DIRECTIONS >>
A stretch of the entries below is to be set down exactly, running from the line with "theorem test_cmp_unequal : goesTo" through the line with "theorem test_jne : goesTo", both included, and no other line.

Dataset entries
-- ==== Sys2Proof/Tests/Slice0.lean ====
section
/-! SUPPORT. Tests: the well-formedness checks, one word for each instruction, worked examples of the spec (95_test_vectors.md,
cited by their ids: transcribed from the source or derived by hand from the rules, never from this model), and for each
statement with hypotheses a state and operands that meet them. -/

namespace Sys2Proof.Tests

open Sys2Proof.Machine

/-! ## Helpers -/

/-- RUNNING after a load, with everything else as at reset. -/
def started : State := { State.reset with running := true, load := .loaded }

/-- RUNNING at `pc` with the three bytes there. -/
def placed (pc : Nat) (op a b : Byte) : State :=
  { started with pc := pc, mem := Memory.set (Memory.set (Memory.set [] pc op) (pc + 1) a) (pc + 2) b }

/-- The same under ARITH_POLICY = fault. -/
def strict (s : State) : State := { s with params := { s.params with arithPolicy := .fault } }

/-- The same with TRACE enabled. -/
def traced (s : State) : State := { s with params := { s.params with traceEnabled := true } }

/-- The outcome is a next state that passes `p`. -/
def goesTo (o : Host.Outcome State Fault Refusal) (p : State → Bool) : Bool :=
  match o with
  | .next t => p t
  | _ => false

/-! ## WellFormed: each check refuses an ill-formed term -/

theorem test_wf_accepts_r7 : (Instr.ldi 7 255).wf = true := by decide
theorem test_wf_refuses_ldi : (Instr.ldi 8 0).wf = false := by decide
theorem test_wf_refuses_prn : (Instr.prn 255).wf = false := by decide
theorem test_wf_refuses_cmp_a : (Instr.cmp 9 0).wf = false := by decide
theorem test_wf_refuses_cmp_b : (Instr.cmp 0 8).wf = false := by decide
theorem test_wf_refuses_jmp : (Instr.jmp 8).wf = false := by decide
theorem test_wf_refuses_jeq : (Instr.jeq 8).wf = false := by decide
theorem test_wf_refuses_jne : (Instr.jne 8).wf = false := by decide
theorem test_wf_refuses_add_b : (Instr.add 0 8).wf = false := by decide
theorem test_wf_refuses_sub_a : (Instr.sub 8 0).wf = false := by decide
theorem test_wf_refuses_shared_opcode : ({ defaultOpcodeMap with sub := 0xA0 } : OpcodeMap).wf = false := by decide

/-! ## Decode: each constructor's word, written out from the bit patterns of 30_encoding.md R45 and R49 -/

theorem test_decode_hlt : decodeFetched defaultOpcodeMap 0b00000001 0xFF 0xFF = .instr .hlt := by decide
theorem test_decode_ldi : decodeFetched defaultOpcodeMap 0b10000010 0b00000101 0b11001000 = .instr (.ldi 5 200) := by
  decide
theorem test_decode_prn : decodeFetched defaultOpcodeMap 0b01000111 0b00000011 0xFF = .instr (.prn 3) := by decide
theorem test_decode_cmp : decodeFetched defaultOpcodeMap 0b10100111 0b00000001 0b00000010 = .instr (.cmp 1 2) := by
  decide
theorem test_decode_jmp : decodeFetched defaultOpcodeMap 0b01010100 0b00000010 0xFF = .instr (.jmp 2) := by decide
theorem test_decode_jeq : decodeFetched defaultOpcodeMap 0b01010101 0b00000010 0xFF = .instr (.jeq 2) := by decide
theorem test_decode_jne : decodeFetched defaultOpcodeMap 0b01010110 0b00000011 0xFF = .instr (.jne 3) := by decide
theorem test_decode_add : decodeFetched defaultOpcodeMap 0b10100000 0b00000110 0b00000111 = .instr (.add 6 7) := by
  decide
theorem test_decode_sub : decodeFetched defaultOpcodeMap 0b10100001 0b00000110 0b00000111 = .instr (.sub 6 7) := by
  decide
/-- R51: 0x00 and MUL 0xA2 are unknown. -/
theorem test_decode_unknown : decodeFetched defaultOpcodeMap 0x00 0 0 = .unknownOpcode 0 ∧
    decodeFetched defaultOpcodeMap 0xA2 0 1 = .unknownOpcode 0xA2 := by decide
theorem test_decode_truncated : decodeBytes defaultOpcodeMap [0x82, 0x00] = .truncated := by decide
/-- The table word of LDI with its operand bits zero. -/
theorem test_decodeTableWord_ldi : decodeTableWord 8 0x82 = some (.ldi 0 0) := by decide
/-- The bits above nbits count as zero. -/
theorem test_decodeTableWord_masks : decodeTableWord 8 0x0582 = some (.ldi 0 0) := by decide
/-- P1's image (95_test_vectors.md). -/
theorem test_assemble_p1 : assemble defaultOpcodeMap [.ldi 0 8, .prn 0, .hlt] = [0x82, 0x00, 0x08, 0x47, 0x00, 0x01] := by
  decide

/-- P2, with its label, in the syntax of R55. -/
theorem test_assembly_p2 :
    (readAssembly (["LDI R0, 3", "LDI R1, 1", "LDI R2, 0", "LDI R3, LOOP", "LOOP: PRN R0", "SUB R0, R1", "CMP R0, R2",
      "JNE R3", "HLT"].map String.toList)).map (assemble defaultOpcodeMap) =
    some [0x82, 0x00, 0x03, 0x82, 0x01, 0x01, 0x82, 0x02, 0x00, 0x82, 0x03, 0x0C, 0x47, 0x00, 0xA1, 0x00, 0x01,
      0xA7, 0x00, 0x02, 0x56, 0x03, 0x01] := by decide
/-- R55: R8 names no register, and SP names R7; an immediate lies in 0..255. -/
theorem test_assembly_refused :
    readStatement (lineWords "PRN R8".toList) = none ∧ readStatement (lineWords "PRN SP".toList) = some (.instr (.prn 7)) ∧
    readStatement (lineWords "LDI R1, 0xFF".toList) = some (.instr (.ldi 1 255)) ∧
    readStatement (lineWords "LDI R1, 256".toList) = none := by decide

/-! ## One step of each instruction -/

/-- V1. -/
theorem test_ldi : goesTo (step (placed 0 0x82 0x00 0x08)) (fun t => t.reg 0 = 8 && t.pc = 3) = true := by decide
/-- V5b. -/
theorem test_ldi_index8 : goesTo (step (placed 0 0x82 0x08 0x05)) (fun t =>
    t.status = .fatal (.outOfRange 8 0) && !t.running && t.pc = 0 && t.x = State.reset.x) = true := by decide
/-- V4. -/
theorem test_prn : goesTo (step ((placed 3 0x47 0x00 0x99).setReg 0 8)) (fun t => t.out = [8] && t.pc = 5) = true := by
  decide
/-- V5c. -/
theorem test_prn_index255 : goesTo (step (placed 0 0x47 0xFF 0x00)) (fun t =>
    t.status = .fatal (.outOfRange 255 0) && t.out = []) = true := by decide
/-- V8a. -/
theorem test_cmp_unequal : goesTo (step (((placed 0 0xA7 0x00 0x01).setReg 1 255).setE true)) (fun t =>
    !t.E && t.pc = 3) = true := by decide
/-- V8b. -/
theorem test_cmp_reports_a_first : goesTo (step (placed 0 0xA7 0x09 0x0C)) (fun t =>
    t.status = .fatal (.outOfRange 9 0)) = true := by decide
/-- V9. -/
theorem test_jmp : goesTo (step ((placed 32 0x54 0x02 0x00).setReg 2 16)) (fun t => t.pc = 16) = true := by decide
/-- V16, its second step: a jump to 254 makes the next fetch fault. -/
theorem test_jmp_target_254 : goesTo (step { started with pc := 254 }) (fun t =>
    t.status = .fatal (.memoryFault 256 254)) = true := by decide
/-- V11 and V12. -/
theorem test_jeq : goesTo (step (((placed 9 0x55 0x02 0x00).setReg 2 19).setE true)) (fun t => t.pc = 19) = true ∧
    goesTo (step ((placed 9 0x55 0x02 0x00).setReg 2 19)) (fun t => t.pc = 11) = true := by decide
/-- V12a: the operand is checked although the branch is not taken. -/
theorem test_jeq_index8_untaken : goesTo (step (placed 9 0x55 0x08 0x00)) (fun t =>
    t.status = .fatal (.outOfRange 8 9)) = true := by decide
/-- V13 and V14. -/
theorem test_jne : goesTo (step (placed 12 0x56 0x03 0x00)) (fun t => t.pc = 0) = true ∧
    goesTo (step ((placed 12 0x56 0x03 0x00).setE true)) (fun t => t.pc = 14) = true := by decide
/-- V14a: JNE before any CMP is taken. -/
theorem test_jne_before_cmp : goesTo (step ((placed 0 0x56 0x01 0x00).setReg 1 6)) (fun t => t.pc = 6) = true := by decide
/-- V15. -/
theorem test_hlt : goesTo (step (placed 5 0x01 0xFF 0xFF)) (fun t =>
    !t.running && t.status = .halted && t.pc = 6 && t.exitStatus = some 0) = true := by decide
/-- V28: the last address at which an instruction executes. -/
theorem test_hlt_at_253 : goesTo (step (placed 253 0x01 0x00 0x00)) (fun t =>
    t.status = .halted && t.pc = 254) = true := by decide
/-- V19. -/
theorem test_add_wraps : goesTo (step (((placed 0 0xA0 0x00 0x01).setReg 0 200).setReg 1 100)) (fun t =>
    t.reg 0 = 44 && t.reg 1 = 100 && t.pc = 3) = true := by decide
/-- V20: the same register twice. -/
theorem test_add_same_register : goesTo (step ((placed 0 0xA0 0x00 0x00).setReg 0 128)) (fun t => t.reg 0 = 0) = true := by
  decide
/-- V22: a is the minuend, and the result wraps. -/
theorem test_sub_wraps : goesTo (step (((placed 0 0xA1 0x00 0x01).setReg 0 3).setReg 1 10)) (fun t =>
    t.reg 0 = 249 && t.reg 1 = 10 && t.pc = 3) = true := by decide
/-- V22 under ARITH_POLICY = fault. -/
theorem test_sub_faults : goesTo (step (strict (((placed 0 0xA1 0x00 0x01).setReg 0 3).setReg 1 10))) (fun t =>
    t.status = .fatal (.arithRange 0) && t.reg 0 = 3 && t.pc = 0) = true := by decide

...

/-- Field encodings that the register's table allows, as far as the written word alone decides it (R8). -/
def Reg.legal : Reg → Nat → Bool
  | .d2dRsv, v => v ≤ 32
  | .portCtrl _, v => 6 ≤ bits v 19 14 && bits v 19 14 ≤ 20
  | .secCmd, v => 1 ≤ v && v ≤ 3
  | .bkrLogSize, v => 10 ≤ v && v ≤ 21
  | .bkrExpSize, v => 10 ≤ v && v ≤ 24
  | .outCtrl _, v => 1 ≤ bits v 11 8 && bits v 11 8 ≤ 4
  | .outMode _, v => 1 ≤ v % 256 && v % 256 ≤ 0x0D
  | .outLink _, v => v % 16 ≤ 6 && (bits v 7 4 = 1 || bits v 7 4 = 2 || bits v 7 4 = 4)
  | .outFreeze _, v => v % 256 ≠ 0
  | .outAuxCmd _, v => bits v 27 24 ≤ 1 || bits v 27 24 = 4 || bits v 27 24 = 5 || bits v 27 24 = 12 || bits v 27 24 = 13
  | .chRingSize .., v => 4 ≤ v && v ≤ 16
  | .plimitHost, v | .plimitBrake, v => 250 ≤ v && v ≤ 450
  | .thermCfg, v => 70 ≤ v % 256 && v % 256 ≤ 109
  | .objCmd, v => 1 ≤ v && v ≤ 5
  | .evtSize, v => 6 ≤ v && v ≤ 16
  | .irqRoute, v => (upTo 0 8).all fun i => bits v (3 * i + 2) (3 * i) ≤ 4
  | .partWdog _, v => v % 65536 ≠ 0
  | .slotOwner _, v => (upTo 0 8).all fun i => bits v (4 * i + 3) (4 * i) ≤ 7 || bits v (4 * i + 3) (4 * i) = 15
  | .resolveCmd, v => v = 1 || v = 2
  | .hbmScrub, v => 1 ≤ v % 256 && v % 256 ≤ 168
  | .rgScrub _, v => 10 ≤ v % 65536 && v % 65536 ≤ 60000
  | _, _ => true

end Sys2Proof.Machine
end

ANSWER FOR THE TASK >>
theorem test_cmp_unequal : goesTo (step (((placed 0 0xA7 0x00 0x01).setReg 1 255).setE true)) (fun t =>
    !t.E && t.pc = 3) = true := by decide
/-- V8b. -/
theorem test_cmp_reports_a_first : goesTo (step (placed 0 0xA7 0x09 0x0C)) (fun t =>
    t.status = .fatal (.outOfRange 9 0)) = true := by decide
/-- V9. -/
theorem test_jmp : goesTo (step ((placed 32 0x54 0x02 0x00).setReg 2 16)) (fun t => t.pc = 16) = true := by decide
/-- V16, its second step: a jump to 254 makes the next fetch fault. -/
theorem test_jmp_target_254 : goesTo (step { started with pc := 254 }) (fun t =>
    t.status = .fatal (.memoryFault 256 254)) = true := by decide
/-- V11 and V12. -/
theorem test_jeq : goesTo (step (((placed 9 0x55 0x02 0x00).setReg 2 19).setE true)) (fun t => t.pc = 19) = true ∧
    goesTo (step ((placed 9 0x55 0x02 0x00).setReg 2 19)) (fun t => t.pc = 11) = true := by decide
/-- V12a: the operand is checked although the branch is not taken. -/
theorem test_jeq_index8_untaken : goesTo (step (placed 9 0x55 0x08 0x00)) (fun t =>
    t.status = .fatal (.outOfRange 8 9)) = true := by decide
/-- V13 and V14. -/
theorem test_jne : goesTo (step (placed 12 0x56 0x03 0x00)) (fun t => t.pc = 0) = true ∧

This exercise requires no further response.